Там был еще сотрудник, Марков такой, тоже оперуполномоченный какой-то. Мы вышли с ним в туалет. Я стою у окна, курю сигареты и спрашиваю его: послушайте, стоит мне соглашаться? Я ведь ничего не сделал! 20 лет или 2 года — стоит ли мне соглашаться, т.е. признаться в том, что не делал? Он как-то сразу замялся, молчит, такой. Ничего не говорит. Потом я стал спрашивать, как-то: я, говорю, в растерянности, я не знаю, что делать.
[Д. Синица здесь и в ряде других мест начинает говорить скороговоркой, заикается, частично говорит невнятно, видно, что сильно переживает.]
Я не делал [поджога], но раз у меня только такой выбор, наверно, значит, мне придется что-то выбирать, а может быть, вообще не надо ничего. Он говорит: ну, ты слышал, что тебе сказал, там, человек, ну, вот его [о человеке с избитыми почками]. Я говорю: да, слышал. Я говорю: так что мне решать? Он помолчал, говорит: лучше согласись. А перед этим: не как с опером, а как с человеком посоветоваться в такой ситуации: что мне делать? Он говорит: лучше согласись.
Сделка: 20 лет по статье «Терроризм» или 2 года условно
Мы зашли туда [в комнату к Суковикову], и опять, значит, возня, за... [слово не понятно], я все никак не мог выговорить этот текст, который там предлагался. Вот как-то все неумело говорил, типа, вот, наверное, возможно, я это и сделал. Возможно, я брал банку. Возможно, и шел...ам [слово не понятно], поблевал, наверное. Но как я мог это делать? Ведь это моя квартира [несколько слов не понятно. Скороговорка, заикание]. Как я мог это делать-то? [Суковиков]: говори, говори, что надо! Говори, что надо!
— Это была аудиозапись, что ли?
— Он аудио записывал на свой смартфон. Вот. Ну, это были первичные как бы показания. После этой вот обработки. Вот. Я кое-как выговорил. И то, там, если бы этот текст был положен на бумагу, сразу было бы видно, что это все липа. Потому что там текст был такой, еле выговоренный. Но формально все это случилось.
Потом мы вышли из комнаты и пошли в соседнюю. На другой этаж, там уже сидел следователь. Перед дверью Суковиков — я пришел первым — взял меня за руку. Развернул, говорит: ты помнишь, о чем мы с тобой говорили? Предупреждая меня. 20 лет или 2 года, смотри, не подведи меня, — сказал Суковиков.
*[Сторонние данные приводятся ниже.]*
-- ==== Sys2Proof/Machine/TaskCommands.lean ====
section
/-! DEFINITION. The supervisor task commands: CREATE, SEED, ACTIVATE, RELEASE, HALT, DESTROY, SETPRIO, SETAFFINITY
(1.4 to 1.9, 2.5). -/

namespace Sys2Proof.Machine

/-- Act on the task that ARG0 names; a stale handle is refused with BADHANDLE (R1, R10). -/
def State.onNamed (s : State) (p : Port) (f : Handle → Task → State) : State :=
  match s.task? (s.handleArg p) with
  | some t => f (s.handleArg p) t
  | none => s.setResult p .badHandle 0#16

/-! ### CREATE (R11, R12) -/

/-- The record of a new task (R11). -/
def Task.new (priority : Priority) (affinity : BitVec 4) (frameLength : Nat) : Task where
  state := .dormant
  priority := priority
  affinity := affinity
  frameLength := frameLength
  extension := false
  seedPort := none
  resume := .ok
  bound := none
  pendingSend := none

/-- Make a task in a slot: the record, the frame zero-filled, the inbox at its defaults (R11, R12). -/
def State.makeTask (s : State) (slot : Slot) (t : Task) : State :=
  { s with
    tasks := s.tasks.set slot ⟨s.tasks[slot].gen, some t⟩
    frames := s.frames.set slot (Vector.replicate 48 0#32)
    inboxes := s.inboxes.set slot Inbox.default }

/-- CREATE with its arguments checked: the top slot of the free-slot list (R3, R11). -/
def State.createTask (s : State) (p : Port) (t : Task) : State :=
  match s.freeSlots with
  | slot :: rest =>
    ({ s with freeSlots := rest }.makeTask slot t).setResult p .ok (Handle.mk slot s.tasks[slot].gen).bits
  | [] => s.setResult p .noSpace 0#16

/-- CREATE, taken (R10, R11). -/
def State.create (p : Port) (s : State) : State :=
  let args := (s.port p).args
  match priorityOfWord args[0], affinityOfWord args[1], frameLengthOfWord args[2] with
  | some prio, some aff, some len => s.createTask p (Task.new prio aff len)
  | _, _, _ => s.setResult p .badArg 0#16

/-- CREATE (R11). -/
def execCreate (p : Port) (s : State) : Result := .next (s.issue .create p (State.create p))

/-! ### SEED (R47) -/

/-- SEED with its checks passed: the seeding port is set, the port goes to SAVING for a seed (R47). -/
def State.beginSeed (s : State) (p : Port) (h : Handle) : State :=
  ((s.modTask h fun t => { t with seedPort := some p }).setPortState p (.saving .seed h [])).setResult p .ok 0#16

/-- SEED, taken (R47). -/
def State.seed (p : Port) (s : State) : State :=
  s.onNamed p fun h t =>
    if t.seedPort.isSome then s.setResult p .busy 0#16
    else
      match t.state with
      | .dormant | .halted _ => s.beginSeed p h
      | .ready | .running _ | .saving _ _ _ | .recvWait | .sendWait | .sleeping => s.setResult p .badState 0#16

/-- SEED (R47). -/
def execSeed (p : Port) (s : State) : Result := .next (s.issue .seed p (State.seed p))

/-! ### ACTIVATE and RELEASE (R13, R14) -/

/-- ACTIVATE, taken (R13). -/
def State.activate (p : Port) (s : State) : State :=
  s.onNamed p fun h t =>
    if t.seedPort.isSome then s.setResult p .busy 0#16
    else if t.state = .dormant then ((s.readyTail h).setResult p .ok 0#16).evalPreempt
    else s.setResult p .badState 0#16

/-- ACTIVATE (R13). -/
def execActivate (p : Port) (s : State) : Result := .next (s.issue .activate p (State.activate p))

/-- RELEASE, taken (R14). -/
def State.release (p : Port) (s : State) : State :=
  s.onNamed p fun h t =>
    if t.seedPort.isSome then s.setResult p .busy 0#16
    else
      match t.state with
      | .halted _ => (s.setTaskState h .dormant).setResult p .ok 0#16
      | .dormant | .ready | .running _ | .saving _ _ _ | .recvWait | .sendWait | .sleeping =>
        s.setResult p .badState 0#16

/-- RELEASE (R14). -/
def execRelease (p : Port) (s : State) : Result := .next (s.issue .release p (State.release p))

/-! ### HALT (R19 to R21) -/

/-- Take a task out of whatever holds it, by its state: its ready queue, its wait, or the port that holds it, which is
evicted with the code (R15 to R22). -/
def State.detachTask (s : State) (h : Handle) (st : TaskState) (code : ResultCode) : State :=
  match st with
  | .dormant | .halted _ => s
  | .ready => s.dequeue h
  | .running q | .saving q _ _ => s.evict q h code
  | .recvWait | .sendWait | .sleeping => s.undoWait h

/-- The issuing port's result of HALT and DESTROY: OK, unless the command evicted the issuing port, whose RESULT holds
the eviction's code (R17). -/
def State.answerEvicter (s : State) (p : Port) (st : TaskState) : State :=
  if st.currentPort = some p then s else s.setResult p .ok 0#16

/-- HALT of a task that is not HALTED: it leaves what holds it and becomes HALTED with SUPERVISOR (R19 to R21). -/
def State.haltTask (s : State) (p : Port) (h : Handle) (t : Task) : State :=
  (((s.detachTask h t.state .halted).setTaskState h (.halted .supervisor)).answerEvicter p t.state).evalPreempt

/-- HALT, taken (R19 to R21). -/
def State.halt (p : Port) (s : State) : State :=
  s.onNamed p fun h t =>
    match t.state with
    | .halted _ => s.setResult p .badState 0#16
    | .dormant | .ready | .running _ | .saving _ _ _ | .recvWait | .sendWait | .sleeping => s.haltTask p h t

/-- HALT (R19). -/
def execHalt (p : Port) (s : State) : Result := .next (s.issue .halt p (State.halt p))

/-! ### DESTROY (R22 to R24) -/

/-- A seed of the task is aborted: the seeding port goes to IDLE with GONE and EVICTED (R18). -/
def State.abortSeed (s : State) (h : Handle) (seedPort : Option Port) : State :=
  match seedPort with
  | some q => (s.evictPort q .gone).modTask h fun t => { t with seedPort := none }
  | none => s

/-- R22: the task is removed from everything that holds it as a participant, and its bound message is freed. The preempt flags
are evaluated once, when the whole request has been made (R73). -/
def State.removeTask (s : State) (h : Handle) (t : Task) : State :=
  ((((s.detachTask h t.state .gone).abortSeed h t.seedPort).undoWait h).modTask h
    fun t => { t with state := .dormant, bound := none }).returnSlots t.bound.toList

/-- The sink becomes unset if it is the task (R23 step 4, R165). -/
def State.unsetSink (s : State) (h : Handle) : State :=
  { s with sink := if s.sink = some h then none else s.sink }

/-- R23: the task's inbox and every reference to the task as a receiver. -/
def State.disposeInbox (s : State) (h : Handle) : State :=
  (((s.emptyInbox h).releaseAllGone h).mapLines (LineRec.clearDestroyed h)).unsetSink h

/-- The next generation of a slot: 1023 goes to 1 (R2). -/
def nextGeneration (g : BitVec 10) : BitVec 10 :=
  if g = 1023#10 then 1#10 else g + 1#10

/-- R24: the slot is FREE with the next generation, on top of the free-slot list. -/
def State.freeSlot (s : State) (h : Handle) : State :=
  { s with
    tasks := s.tasks.set h.slot ⟨nextGeneration h.gen, none⟩
    freeSlots := h.slot :: s.freeSlots }

/-- DESTROY, taken (R22 to R24). -/
def State.destroy (p : Port) (s : State) : State :=
  s.onNamed p fun h t =>
    (((((s.removeTask h t).disposeInbox h).freeSlot h).answerEvicter p t.state)).evalPreempt

/-- DESTROY (R22). -/
def execDestroy (p : Port) (s : State) : Result := .next (s.issue .destroy p (State.destroy p))

/-! ### SETPRIO and SETAFFINITY (R26, R27) -/

/-- A task takes another priority; a READY task moves to the tail of its new queue and is offered (R26, R59). -/
def State.changePriority (s : State) (h : Handle) (t : Task) (prio : Priority) : State :=
  if t.state = .ready then
    (((s.dequeue h).modTask h fun t => { t with priority := prio }).enqueueTail h).offer h
  else s.modTask h fun t => { t with priority := prio }

/-- SETPRIO, taken (R10, R26). -/
def State.setPrio (p : Port) (s : State) : State :=
  s.onNamed p fun h t =>
    match priorityOfWord (s.port p).args[1] with
    | some prio =>
      if prio = t.priority then s.setResult p .ok 0#16
      else ((s.changePriority h t prio).setResult p .ok 0#16).evalPreempt
    | none => s.setResult p .badArg 0#16

/-- SETPRIO (R26). -/
def execSetPrio (p : Port) (s : State) : Result := .next (s.issue .setPrio p (State.setPrio p))

/-- A task takes another affinity; a READY task keeps its place and is offered again (R27, R59). -/
def State.changeAffinity (s : State) (h : Handle) (t : Task) (aff : BitVec 4) : State :=
  let s := s.modTask h fun t => { t with affinity := aff }
  if t.state = .ready then s.offer h else s

/-- SETAFFINITY, taken (R10, R27). -/
def State.setAffinity (p : Port) (s : State) : State :=
  s.onNamed p fun h t =>
    match affinityOfWord (s.port p).args[1] with
    | some aff => ((s.changeAffinity h t aff).setResult p .ok 0#16).evalPreempt
    | none => s.setResult p .badArg 0#16

/-- SETAFFINITY (R27). -/
def execSetAffinity (p : Port) (s : State) : Result := .next (s.issue .setAffinity p (State.setAffinity p))

end Sys2Proof.Machine
end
Я зашел туда (к следователю). Все началось то же самое. Опять была с моей стороны какая-то мямля, поскольку я уже забыл, что написал, — а если бы я этого не сделал, мне было бы сложно все проговаривать. Мне он задает вопросы, ну, зачем вы это сделали? Не знаю, а зачем я это сделал. На него смотрю: зачем я это сделал? Он говорит: ну, может быть, вы из какой-то неприязненности к монастырю? Я: да не было неприязни. Они просто нас выселяли, мы сопротивлялись. Вот такие вопросы задавал. То есть каким-то образом, каким-то образом, там, прямого не было такого, он составил протокол. В котором я как бы получался, что я поджог это. Там прямого ответа не было дано. С моей стороны были косвенные ответы. Что само здание — такого я не говорил ему [заметно волнуется].
— У следователя тоже была запись аудио?
— Я не знаю, я не знаю. Я не знаю.
— А Суковиков записывал на смартфон, да?
— Да, это было точно. Он записывал на смартфон. Я не знаю, писал ли следователь, но там все смешно выглядело, признание, поскольку я точно [заикается] не говорил «да», точных фраз я не говорил, я просто задавал вопросы, зачем это я сделал (и ответ): ну, наверное, — я на него (вопрос) говорил [т.е. отвечал «наверное» на вопрос, почему он это сделал, поджег]. У него [следователя] уже был там протокол какой-то, который, очевидно, соорудил Суковиков, там, небольшой какой-то, признательный, он лежал в бумагах, он посмотрел на нее [бумажку].
— А почему этого протокола нет в материалах дела?
— Олег Аркадьевич. Там много чего нет. Там именно нет того, о причинах. О причинах вот этого самооговора. Я его называю сделкой. Больше называю сделкой. Поскольку это похоже на сделку. Я попал в эту систему, им нужен был виновный, они мне предложили: или 20 лет, поскольку... моя квартира... доказательств пока никаких нет [фраза не понятна, заикается, сильно волнуется].
«Они хотели, чтобы я был виновный!»
Они хотели, чтобы я был виновный, поскольку какое-то время я был в квартире, когда возник пожар. А я там не был! Им нужен был виновный, вот и они сооружали вот это обвинение. Чтобы быстро решить это дело. Вот.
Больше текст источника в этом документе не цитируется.